JAKARTA – Indonesia tengah berupaya memperjuangkan “Jalur Rempah” untuk diakui sebagai warisan dunia. Pengajuan ini membutuhkan data ilmiah yang kuat mengenai kondisi rempah dan sejarah perdagangan rempah untuk memperkuat posisi Indonesia di hadapan UNESCO.
Badan Riset dan Inovasi Indonesia (BRIN) turut memperkuat pengakuan “Jalur Rempah” melalui kolaborasi dengan Yayasan Negeri Rempah (YNR).
“Kerja sama ini bertujuan memperkuat kapasitas produksi rempah Indonesia dan menghasilkan data ilmiah yang mendukung pengusulan ‘Jalur Rempah’ sebagai warisan dunia oleh UNESCO,” kata Kepala Pusat Riset Ekologi dan Etnobiologi BRIN Asep Hidayat, pada penandatanganan Perjanjian Kerja Sama (PKS), di BRIN Kawasan Sains dan Teknologi (KST) Soekarno, Kamis, 30 Januari 2025.
Selain itu, tambah Asep, kerja sama ini juga akan memberikan rekomendasi untuk perbaikan produksi rempah guna memperkuat posisi Indonesia sebagai produsen rempah utama dunia.
Saat ini, produktivitas rempah Indonesia menghadapi berbagai kendala, seperti pohon rempah yang sudah tua, kurangnya pengetahuan tentang budi daya, serta pengelolaan pascapanen yang belum optimal. Oleh karena itu, kolaborasi antara produsen, pemerintah, swasta, dan lembaga terkait sangat diperlukan untuk meningkatkan kualitas dan produksi rempah, terutama komoditas unggulan Indonesia yang memiliki potensi ekspor besar.
“Kolaborasi ini menjadi momentum penting bagi kita semua. Tantangan penelitian semakin besar, dan kita tidak bisa bekerja sendiri. Dibutuhkan sinergi kuat untuk mencapai hasil maksimal,” ujar Asep.
Dia juga mengapresiasi upaya pengusulan “Jalur Rempah” sebagai warisan dunia dan menegaskan bahwa BRIN akan terus mendukung langkah ini.
“Perjuangan ini tidak mudah, tetapi rempah Indonesia memiliki nilai luar biasa yang harus kita lestarikan.
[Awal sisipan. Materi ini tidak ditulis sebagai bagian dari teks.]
-- ==== Sys2Proof/Machine/Jump.lean ====
section
/-! DEFINITION. JUMP (44_jump R100 to R102). -/

namespace Sys2Proof.Machine

/-- JUMP address (R100): an absolute target, no auto-advance; an invalid target leaves `pc` where it is, so the same JUMP
runs again (R102). -/
def execJump (address : Byte) (s : State) : Host.Outcome State Fault Refusal :=
  .next <| s.ifFetched 2 <|
    match addressOperand address with
    | some target => s.setPc target
    | none => s.raise .invalidAddress address

end Sys2Proof.Machine
end

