-- ==== Sys2Proof/Certificates/Slice0/Obligations.lean ====
section
/-! DEFINITION. The statements for the provers, from the numbered rules of spec/. An instruction's statement is about
`exec`, which is the instruction's own effect; `StepRunsTheDecodedInstruction` carries it to `step`. Where a clause
rests on one of the spec's own decisions (92_eei_decisions D1 to D24) or on a rule the spec marks [derived], the
docstring says so and the statement's basis is 'derived'. The fields `hostIn`, `events` and `responses` are the model's own
record of inputs and outputs (log 1, 2, 3): where a statement about `step` says that `hostIn` becomes its tail, that is
log 1's, and where it says what is appended to the other two, the rule says what is emitted. -/

open Sys2Proof Sys2Proof.Machine

/-! ### Encoding (30_encoding) -/

/-- Decoding the bytes of a well-formed instruction gives it back, whatever follows (R50 to R55). -/
def Obligations.DecodeOfEncodeIsTheInstruction : Prop :=
  ∀ (i : Instr) (rest : List Byte), i.wellFormed = true → decode (encode i ++ rest) = .ok (i, rest)

/-- Whatever the decoder accepts is well formed, and its encoding is exactly the bytes it consumed: no bit of an encoding
is dropped (R53, R54: all 8 bits of each byte are significant). -/
def Obligations.DecodedBytesEncodeBack : Prop :=
  ∀ (bytes rest : List Byte) (i : Instr), decode bytes = .ok (i, rest) →
    i.wellFormed = true ∧ encode i ++ rest = bytes

/-- The opcode byte alone decides the length and every opcode byte is an instruction (30_encoding R51, R58). That missing operand
bytes, and nothing else, are rejected as truncated with that length is no rule of the spec: it is the model's choice of
form, DESIGN CHOICE (log 13). -/
def Obligations.OpcodeAloneDecidesLength : Prop :=
  ∀ (op : Byte) (operands : List Byte),
    let length := if op.toNat = 0x04 then 2 else if 0x01 ≤ op.toNat ∧ op.toNat ≤ 0x03 then 3 else 1
    if length ≤ operands.length + 1 then
      ∃ i : Instr, decode (op :: operands) = .ok (i, operands.drop (length - 1)) ∧ i.opcode = op
    else decode (op :: operands) = .error (.truncated ⟨length⟩)

/-- Some words written out from R55's table, one or more a family. The last clause, the rejection of the truncated word
0x01 0x02, is not from that table: it is the model's choice of form, DESIGN CHOICE (log 13). -/
def Obligations.WordsOfTheOpcodeMapDecode : Prop :=
  decode [0x00] = .ok (.noop, []) ∧
  decode [0x01, 0x02, 0xFF] = .ok (.load 2 255, []) ∧
  decode [0x02, 0x00, 0x01] = .ok (.add 0 1, []) ∧
  decode [0x03, 0x01, 0x00] = .ok (.sub 1 0, []) ∧
  decode [0x04, 0x0F] = .ok (.jump 15, []) ∧
  decode [0x81, 0x00, 0x05] = .ok (.unknown80 0x81, [0x00, 0x05]) ∧
  decode [0x10] = .ok (.unknown10 0x10, []) ∧
  decode [0x01, 0x02] = .error (.truncated ⟨3⟩)

/-! ### Memory and its arbiter (20_memory) -/

/-- A byte written at a valid address is read back, every other address reads as before, and the canonical form is
kept (R30). -/
def Obligations.WriteThenReadReturnsTheByte : Prop :=
  ∀ (m : Memory) (a : Nat) (v : Byte), Memory.wf m → a < 16 →
    ∃ m', Memory.write a v m = some m' ∧ Memory.wf m' ∧ Memory.read a m' = some v ∧
      ∀ b, b ≠ a → Memory.read b m' = Memory.read b m

/-- The arbiter's bounds check (R35): an access at 0 to 15 is performed; one at 16 or more returns no data and stores
nothing. -/
def Obligations.ArbiterChecksEveryAddress : Prop :=
  ∀ (m : Memory) (a : Nat) (v : Byte),
    (a < 16 → (∃ b, Memory.read a m = some b) ∧
      ∃ m', Memory.write a v m = some m' ∧ (Memory.wf m → Memory.read a m' = some v)) ∧
    (16 ≤ a → Memory.read a m = none ∧ Memory.write a v m = none)

/-! ### Fetch, Execute, step (40_cycle) -/

/-- Fetch loads `ir` from `mem[pc]`, moves to EXECUTE, and changes nothing else (R66). -/
def Obligations.FetchLoadsOnlyTheInstructionRegister : Prop :=
  ∀ s : State, s.runState = .fetch → s.pc.toNat < 16 →
    ∃ op, Memory.read s.pc.toNat s.mem = some op ∧
      fetchOpcode s = some { s with ir := op, runState := .execute }

/-- Execute (R67): each value of `ir` performs its instruction, with the operand bytes at `pc + 1` and `pc + 2` where they
lie in memory; afterwards the run goes on exactly when `pc` is below 16. `ir` and memory do not change and at most one event is
reported. -/
def Obligations.ExecutePerformsTheInstructionOfIr : Prop :=
  ∀ (s : State) (b1 b2 : Byte), s.runState = .execute → s.pc.toNat < 16 →
    Memory.read s.pc.toNat s.mem = some s.ir →
    (∀ v, Memory.read (s.pc.toNat + 1) s.mem = some v → b1 = v) →
    (∀ v, Memory.read (s.pc.toNat + 2) s.mem = some v → b2 = v) →
    ∃ (i : Instr) (t : State),
      (i = if s.ir = 0x00 then Instr.noop
        else if s.ir = 0x01 then Instr.load b1 b2
        else if s.ir = 0x02 then Instr.add b1 b2
        else if s.ir = 0x03 then Instr.sub b1 b2
        else if s.ir = 0x04 then Instr.jump b1
        else i) ∧
      (0x05 ≤ s.ir.toNat → i.opcode = s.ir ∧ i.wellFormed = true) ∧
      exec i s = .next t ∧
      executeOpcode s = .next { t with runState := if t.pc.toNat < 16 then .fetch else .idle } ∧
      t.ir = s.ir ∧ t.mem = s.mem ∧
      (t.events = s.events ∨ ∃ e, t.events = s.events ++ [e])

/-- The step at a state whose bytes at `pc` decode to `i` is the effect of `i` after Fetch, followed by the run loop's
test (R67, R68). What the step adds: this step's host input is consumed, `ir` holds the opcode, `run_state` goes on. -/
def Obligations.StepRunsTheDecodedInstruction : Prop :=
  ∀ (s : State) (i : Instr) (rest : List Byte), s.runState = .fetch → s.pc.toNat < 16 → s.input ≠ .rst →
    decode (Memory.bytesFrom s.pc.toNat 3 s.mem) = .ok (i, rest) →
    ∃ t, exec i { s with ir := i.opcode, runState := .execute, hostIn := s.hostIn.tail } = .next t ∧
      step s = .next { t with runState := if t.pc.toNat < 16 then .fetch else .idle }

/-- An instruction whose operand bytes lie outside memory is abandoned by the step and ends the run. The spec's own
decision D2 (40_cycle section 6: "the spec's own"); the event's form is decision D7. -/
def Obligations.TruncatedInstructionEndsTheRun : Prop :=
  ∀ (s : State) (op : Byte), s.runState = .fetch → s.pc.toNat < 16 → s.input ≠ .rst →
    Memory.read s.pc.toNat s.mem = some op →
    (((op = 0x01 ∨ op = 0x02 ∨ op = 0x03) ∧ 14 ≤ s.pc.toNat →
      step s = .next { s with
        ir := op, pc := s.pc + 3, runState := .idle, hostIn := s.hostIn.tail
        events := s.events ++ [⟨.invalidAddress, s.pc, 16⟩] }) ∧
    (op = 0x04 ∧ s.pc.toNat = 15 →
      step s = .next { s with
        ir := op, pc := 17, runState := .idle, hostIn := s.hostIn.tail
        events := s.events ++ [⟨.invalidAddress, s.pc, 16⟩] }))

/-! ### The instructions (41 to 44) -/

/-- NOOP (R80), as an effect and as a Fetch and an Execute: `pc` advances by 1, at 15 the run ends, nothing else changes but what Fetch
does to `ir`. -/
def Obligations.NoopOnlyAdvances : Prop :=
  ∀ s : State, s.pc.toNat < 16 →
    exec .noop s = .next { s with pc := s.pc + 1 } ∧
    (s.runState = .fetch → Memory.read s.pc.toNat s.mem = some 0x00 →
      ∃ u, fetchOpcode s = some u ∧
        executeOpcode u = .next { s with
          ir := 0x00, pc := s.pc + 1, runState := if s.pc.toNat = 15 then .idle else .fetch })

/-- LOAD with a valid index and its operand bytes in memory: register `r` takes `value`, the others keep theirs, `flags` and
all else but `pc` are unchanged (42_load). -/
def Obligations.LoadWritesOneRegister : Prop :=
  ∀ (s : State) (reg value : Byte) (r : Fin 4), s.pc.toNat ≤ 13 → reg.toNat = r.val →
    ∃ t, exec (.load reg value) s = .next t ∧
      t = { s with regs := t.regs, pc := s.pc + 3 } ∧
      t.regs.get r = value ∧ ∀ q, q ≠ r → t.regs.get q = s.regs.get q

/-- LOAD with an index of 4 or more reports InvalidRegister and writes nothing; `pc` advances all the same (42_load;
90_conflicts C8; the event's form is decision D7). -/
def Obligations.LoadRefusesInvalidIndex : Prop :=
  ∀ (s : State) (reg value : Byte), s.pc.toNat ≤ 13 → 4 ≤ reg.toNat →
    exec (.load reg value) s = .next { s with
      pc := s.pc + 3, events := s.events ++ [⟨.invalidRegister, s.pc, reg⟩] }

/-- ADD of two different registers: the sum modulo 256 into the first, zero into the second, `flags` from the result
(43_add_sub). -/
def Obligations.AddOfTwoRegisters : Prop :=
  ∀ (s : State) (reg1 reg2 : Byte) (r1 r2 : Fin 4), s.pc.toNat ≤ 13 →
    reg1.toNat = r1.val → reg2.toNat = r2.val → r1 ≠ r2 →
    ∃ t, exec (.add reg1 reg2) s = .next t ∧
      t = { s with regs := t.regs, flags := t.flags, pc := s.pc + 3 } ∧
      (t.regs.get r1).toNat = ((s.regs.get r1).toNat + (s.regs.get r2).toNat) % 256 ∧
      t.regs.get r2 = 0x00 ∧
      (∀ q, q ≠ r1 → q ≠ r2 → t.regs.get q = s.regs.get q) ∧
      t.flags = if ((s.regs.get r1).toNat + (s.regs.get r2).toNat) % 256 = 0 then 0x01 else 0x00

/-- SUB of two different registers: the difference modulo 256 into the first, zero into the second, `flags` 0x01 exactly
when the two were equal (43_add_sub). -/
def Obligations.SubOfTwoRegisters : Prop :=
  ∀ (s : State) (reg1 reg2 : Byte) (r1 r2 : Fin 4), s.pc.toNat ≤ 13 →
    reg1.toNat = r1.val → reg2.toNat = r2.val → r1 ≠ r2 →
    ∃ t, exec (.sub reg1 reg2) s = .next t ∧
      t = { s with regs := t.regs, flags := t.flags, pc := s.pc + 3 } ∧
      (t.regs.get r1).toNat =
        (if (s.regs.get r2).toNat ≤ (s.regs.get r1).toNat
          then (s.regs.get r1).toNat - (s.regs.get r2).toNat
          else (s.regs.get r1).toNat + 256 - (s.regs.get r2).toNat) ∧
      t.regs.get r2 = 0x00 ∧
      (∀ q, q ≠ r1 → q ≠ r2 → t.regs.get q = s.regs.get q) ∧
      t.flags = if s.regs.get r1 = s.regs.get r2 then 0x01 else 0x00

/-- ADD and SUB naming one register twice: the write of zero wins, `flags` still comes from the result. The spec's own
decision D4 (43_add_sub: "the write of 0x00 wins"). -/
def Obligations.SameRegisterEndsZero : Prop :=
  ∀ (s : State) (reg : Byte) (r : Fin 4), s.pc.toNat ≤ 13 → reg.toNat = r.val →
    (∃ t, exec (.add reg reg) s = .next t ∧
      t = { s with regs := t.regs, flags := t.flags, pc := s.pc + 3 } ∧
      t.regs.get r = 0x00 ∧ (∀ q, q ≠ r → t.regs.get q = s.regs.get q) ∧
      t.flags = if (2 * (s.regs.get r).toNat) % 256 = 0 then 0x01 else 0x00) ∧
    (∃ t, exec (.sub reg reg) s = .next t ∧
      t = { s with regs := t.regs, flags := 0x01, pc := s.pc + 3 } ∧
      t.regs.get r = 0x00 ∧ ∀ q, q ≠ r → t.regs.get q = s.regs.get q)

/-- ADD and SUB with an index of 4 or more: the first invalid index is reported, nothing is written, `pc` advances by 3. The
spec's own decision D3; the event's form is decision D7. -/
def Obligations.ArithmeticRefusesInvalidIndex : Prop :=
  ∀ (s : State) (reg1 reg2 bad : Byte), s.pc.toNat ≤ 13 →
    ((4 ≤ reg1.toNat ∧ bad = reg1) ∨ (reg1.toNat < 4 ∧ 4 ≤ reg2.toNat ∧ bad = reg2)) →
    exec (.add reg1 reg2) s = .next { s with
      pc := s.pc + 3, events := s.events ++ [⟨.invalidRegister, s.pc, bad⟩] } ∧
    exec (.sub reg1 reg2) s = .next { s with
      pc := s.pc + 3, events := s.events ++ [⟨.invalidRegister, s.pc, bad⟩] }

/-- With an operand byte outside memory, LOAD, ADD, SUB and JUMP are abandoned whatever their operands: InvalidAddress(16),
nothing written, `pc` past the instruction. The spec's own decision D2; the event's form is decision D7. -/
def Obligations.OperandsOutsideMemoryAbandon : Prop :=
  ∀ (s : State) (b1 b2 : Byte),
    (s.pc.toNat = 14 ∨ s.pc.toNat = 15 →
      ∀ i ∈ [Instr.load b1 b2, Instr.add b1 b2, Instr.sub b1 b2],
        exec i s = .next { s with pc := s.pc + 3, events := s.events ++ [⟨.invalidAddress, s.pc, 16⟩] }) ∧
    (s.pc.toNat = 15 →
      exec (.jump b1) s = .next { s with pc := 17, events := s.events ++ [⟨.invalidAddress, s.pc, 16⟩] })

/-- JUMP to an address of 0 to 15: `pc` takes it, nothing else changes (44_jump). -/
def Obligations.JumpTakesValidTarget : Prop :=
  ∀ (s : State) (address : Byte), s.pc.toNat ≤ 14 → address.toNat < 16 →
    exec (.jump address) s = .next { s with pc := address }

/-- JUMP to an address of 16 or more: InvalidAddress with the target, `pc` and all else unchanged (44_jump; the event's
form is decision D7). -/
def Obligations.JumpRefusesInvalidTarget : Prop :=
  ∀ (s : State) (address : Byte), s.pc.toNat ≤ 14 → 16 ≤ address.toNat →
    exec (.jump address) s = .next { s with events := s.events ++ [⟨.invalidAddress, s.pc, address⟩] }

/-- Every row of the unknown opcodes: UnknownInstruction with the opcode byte, `pc` advances by 1, nothing else changes
(41_noop_unknown; the event's form is decision D7; log 11). -/
def Obligations.UnknownOpcodeIsReportedAndSkipped : Prop :=
  ∀ (s : State) (op : Byte), s.pc.toNat < 16 →
    ∀ i ∈ [Instr.unknown05, .unknown06 op, .unknown08 op, .unknown10 op, .unknown20 op, .unknown40 op,
        .unknown80 op],
      i.wellFormed = true →
      exec i s = .next { s with
        pc := s.pc + 1, events := s.events ++ [⟨.unknownInstruction, s.pc, i.opcode⟩] }

/-! ### Frames -/

/-- NOOP, JUMP and every unknown opcode touch no register and no flag, nor anything else but `pc` and the diagnostic output
(10_state R11, R15). -/
def Obligations.NoRegisterFormsFrame : Prop :=
  ∀ (s t : State) (op address : Byte),
    ∀ i ∈ [Instr.noop, .jump address, .unknown05, .unknown06 op, .unknown08 op, .unknown10 op, .unknown20 op,
        .unknown40 op, .unknown80 op],
      exec i s = .next t →
      (∀ q, t.regs.get q = s.regs.get q) ∧ t.flags = s.flags ∧ t.ir = s.ir ∧ t.runState = s.runState ∧
      (∀ a, Memory.read a t.mem = Memory.read a s.mem) ∧ t.hostIn = s.hostIn ∧ t.responses = s.responses

/-- LOAD leaves every register but the one its operand names, `flags`, and everything else but `pc` and the diagnostic
output (10_state R11, R15). -/
def Obligations.LoadFrame : Prop :=
  ∀ (s t : State) (reg value : Byte), exec (.load reg value) s = .next t →
    (∀ q : Fin 4, q.val ≠ reg.toNat → t.regs.get q = s.regs.get q) ∧ t.flags = s.flags ∧ t.ir = s.ir ∧
    t.runState = s.runState ∧ (∀ a, Memory.read a t.mem = Memory.read a s.mem) ∧ t.hostIn = s.hostIn ∧
    t.responses = s.responses

/-- ADD and SUB leave every register but the two their operands name, and everything else but `flags`, `pc` and the
diagnostic output; what they leave in `flags` is 0x00, 0x01 or its old value, and the old value when either index is
invalid (10_state R11, R14, R15). -/
def Obligations.ArithmeticFrame : Prop :=
  ∀ (s t : State) (reg1 reg2 : Byte), ∀ i ∈ [Instr.add reg1 reg2, .sub reg1 reg2], exec i s = .next t →
    (∀ q : Fin 4, q.val ≠ reg1.toNat → q.val ≠ reg2.toNat → t.regs.get q = s.regs.get q) ∧
    (t.flags = 0x00 ∨ t.flags = 0x01 ∨ t.flags = s.flags) ∧
    (4 ≤ reg1.toNat ∨ 4 ≤ reg2.toNat → t.flags = s.flags ∧ ∀ q, t.regs.get q = s.regs.get q) ∧
    t.ir = s.ir ∧ t.runState = s.runState ∧ (∀ a, Memory.read a t.mem = Memory.read a s.mem) ∧
    t.hostIn = s.hostIn ∧ t.responses = s.responses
Kolaborasi yang solid sangat diperlukan untuk mencapai tujuan ini,” katanya.
Asep menekankan pentingnya fokus dalam setiap tahapan kerja sama agar hasilnya optimal.
“Setelah PKS ini disepakati, kami akan segera menyusun rencana aksi untuk tahun 2025, termasuk tahapan, pendanaan, serta pembagian tugas yang jelas,” tambahnya.
Dewi Kumoratih dari Yayasan Negeri Rempah menyampaikan, kerja sama ini memberikan nilai positif yang sangat besar.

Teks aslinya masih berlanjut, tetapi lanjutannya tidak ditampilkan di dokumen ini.